Here, beneath rosts of snow, ice, and sea, the people of Nivlahim had created the most terrible prison ever created. Prisoners were not kept in a secure facility with walls that held them in while they corrupted and rallied against each other. Here, in the prison known only as the Nivlahim facility, the greatest war criminals and mass murderers were suspended in the waters and kept alive through limited life support systems that were operated from systems half a world away. It was here, where prisoner 83109 was meant to be transferred, that he was least likely to come.

And that, of course, was why the Matriarch was standing on the surface, looking across the sky, looking for him. It was here, where he would never come in a million cycles, that she knew he would come. Surely enough, after standing totally still in the freezing winds so long that it covered her shoulders, she blinked at the flicker of movement she now caught in the corner of her eye. She looked toward the flicker, and it was more easily seen the second time through the wispy clouds above in the cold, green sky. Careful not to move, she adjusted her view to more adequately see the ship in which the escaped Sheii’Cronell was now flying.

The ship quickly came into the focus of the high-amplification camera of Valkyr Zero, the Matriarch’s personal ship which predated any Thorlinthian ship in the skies and which had been built long before any ship was fitted with the new Temporal Manipulation Drive System. In fact, Valkyr Zero was more accurately known as VA1L-KZ0 and predated most of the ancient ruins that were the basis for so much Thorlinthian technology. Even now, it was the most advanced piece of purely artificial technology in Thorlinthia. It was made with technologies that were decreed unlawful shortly after its construction. Its very existence was a secret even from the Monarch, and the Matriarch intended to keep it that way.

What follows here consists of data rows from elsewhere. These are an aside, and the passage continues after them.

theorem change_noteOn (s : State) (n vel : Raw) :
    Change s { s with voices := onFirstInactive (voiceNoteOn s.sampleRate s.panel · n vel) s.voices } := by
  refine change_with_voices (onFirstInactive_length _ _) fun w hw => ?_
  obtain hw | ⟨v, hv, rfl⟩ := mem_onFirstInactive hw
  · exact ⟨w, hw, .refl _ w⟩
  · exact ⟨v, hv, .noteOn s.config s.panel v n vel⟩

theorem change_releaseNote (s : State) (n : Raw) : Change s { s with voices := releaseNote n s.voices } := by
  refine change_with_voices (releaseNote_length _ _) fun w hw => ?_
  obtain ⟨v, hv, rfl⟩ := List.mem_map.mp hw
  refine ⟨v, hv, ?_⟩
  split
  · exact .noteOff _ v
  · exact .refl _ v

theorem change_reset {s t : State} (h : exec .reset s = .next t) : Change s t := by
  have hc := exec_config _ _ h
  cases h
  refine ⟨hc, .reset, .lfoReset, .reset, fun w hw => ?_⟩
  obtain ⟨v, hv, rfl⟩ := List.mem_map.mp hw
  rw [List.mem_range] at hv
  exact ⟨_, List.getElem_mem hv, .reset s.config _ hv⟩

/-! ## A command and a step -/

open Relation (ReflTransGen)

theorem changes_renderSamples (n : Nat) (s : State) : ReflTransGen Change s (renderSamples n s) :=
  renderSamples_invariant (ReflTransGen Change s) (fun t h => h.tail (change_sampleTick t)) n .refl

/-- Every command is a sequence of changes: one, except for the samples of a `RENDER`. -/
theorem exec_changes (i : Instr) {s t : State} (h : exec i s = .next t) : ReflTransGen Change s t := by
  cases i with
  | render count => cases h; exact changes_renderSamples _ _
  | nop => cases h; exact .refl
  | noteOn note vel =>
    simp only [exec, execNoteOn] at h
    split at h <;> cases h
    · exact .single (change_releaseNote _ _)
    · exact .single (change_noteOn _ _ _)
  | noteOff note vel => cases h; exact .single (change_releaseNote _ _)
  | controlChange id value =>
    simp only [exec, execControlChange] at h
    split at h <;> cases h
    · exact .refl
    · exact .single (change_setParam _ _ _)
  | readParam id =>
    simp only [exec, execReadParam] at h
    split at h <;> cases h <;> exact .single ((Change.refl s).respond _)
  | reset => exact .single (change_reset h)
  | oscSetFreq => cases h; exact .single (change_onOsc _ _ _ fun _ => .freq _)
  | oscSetWaveform => cases h; exact .single (change_onOsc _ _ _ fun _ => .wave _)
  | oscSetAmp => cases h; exact .single (change_onOsc _ _ _ fun _ => .amp _)
  | oscSetPw => cases h; exact .single (change_onOsc _ _ _ fun _ => .pw _)
  | oscPhaseAdd => cases h; exact .single (change_onOsc _ _ _ fun _ => .phase _)
  | oscReset => cases h; exact .single (change_onOsc _ _ _ fun _ => .restart)
  | oscProcess | oscProcessMod => cases h; exact .single (change_onOsc _ _ _ fun _ => .step _ _ _)
  | oscRead => cases h; exact .single (change_onOsc _ _ _ fun _ => .same)
  | envSetAttack => cases h; exact .single (change_onEnv _ _ _ fun _ => .attack _)
  | envSetDecay => cases h; exact .single (change_onEnv _ _ _ fun _ => .decay _)
  | envSetSustain => cases h; exact .single (change_onEnv _ _ _ fun _ => .sustain _)
  | envSetRelease => cases h; exact .single (change_onEnv _ _ _ fun _ => .release _)
  | envSetGate => cases h; exact .single (change_onEnv _ _ _ fun _ => .gate _)
  | envProcess => cases h; exact .single (change_onEnv _ _ _ fun _ => .process _)
  | envRead => cases h; exact .single (change_onEnv _ _ _ fun _ => .same)
  | fltSetFreq => cases h; exact .single (change_onFilter _ _ _ (fun _ => .freq _) fun _ => .freq _)
  | fltSetRes => cases h; exact .single (change_onFilter _ _ _ (fun _ => .res _) fun _ => .res _)
  | fltProcess | fltProcessMod =>
    cases h; exact .single (change_onFilter _ _ _ (fun _ => .step _ _) fun _ => .step _ _)
  | fltRead => cases h; exact .single (change_onFilter _ _ _ (fun _ => .same) fun _ => .same)
  | noiseSetAmp => cases h; exact .single (change_onNoise _ _ fun _ => .amp _)
  | noiseSeed => cases h; exact .single (change_onNoise _ _ fun _ => .seed _)
  | noiseProcess => cases h; exact .single (change_onNoise _ _ fun _ => .step)
  | noiseRead => cases h; exact .single (change_onNoise _ _ fun _ => .same)
  | readVoice => cases h; exact .single (change_onVoice _ _ fun v => .refl _ v)
  | voiceNoteOn => cases h; exact .single (change_onVoice _ _ fun v => .noteOn s.config _ v _ _)
  | voiceNoteOff => cases h; exact .single (change_onVoice _ _ fun v => .noteOff _ v)
  | voiceProcess => cases h; exact .single (change_onVoice _ _ fun v => .tick s.config _ v _)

The ship started setting down. The Matriarch knew she wouldn’t get a better shot than now. Quickly, she sent out a mental command to her ship’s weapons systems, which fired on 83109’s ship with such precision and damage, one would have thought it was fired at point-blank range rather than from over twenty rosts away. As she expected, the forward viewport of the ship blasted open only moments before the round impacted, and 83109 lept out of the ship just in time to avoid the damage caused by the destruction of the ship’s TMDS. That, she thought quietly, was part of why such technologies had been forbidden.

As she predicted, the Sheii’Cronell barely set foot on the ground before a massive shockwave was sent out from his position as he jumped toward her ship. Not wanting to risk its damage, she quickly sent it into the spacetime dimensional matrix to which the Thorlinthians referred as the hypenet. Her ship, however, was not operated under the same parameters as a TMDS-driven ship. There was no shock or implosion as it disappeared. It simply vanished as it slipped out of the standard spacetime dimensional matrix.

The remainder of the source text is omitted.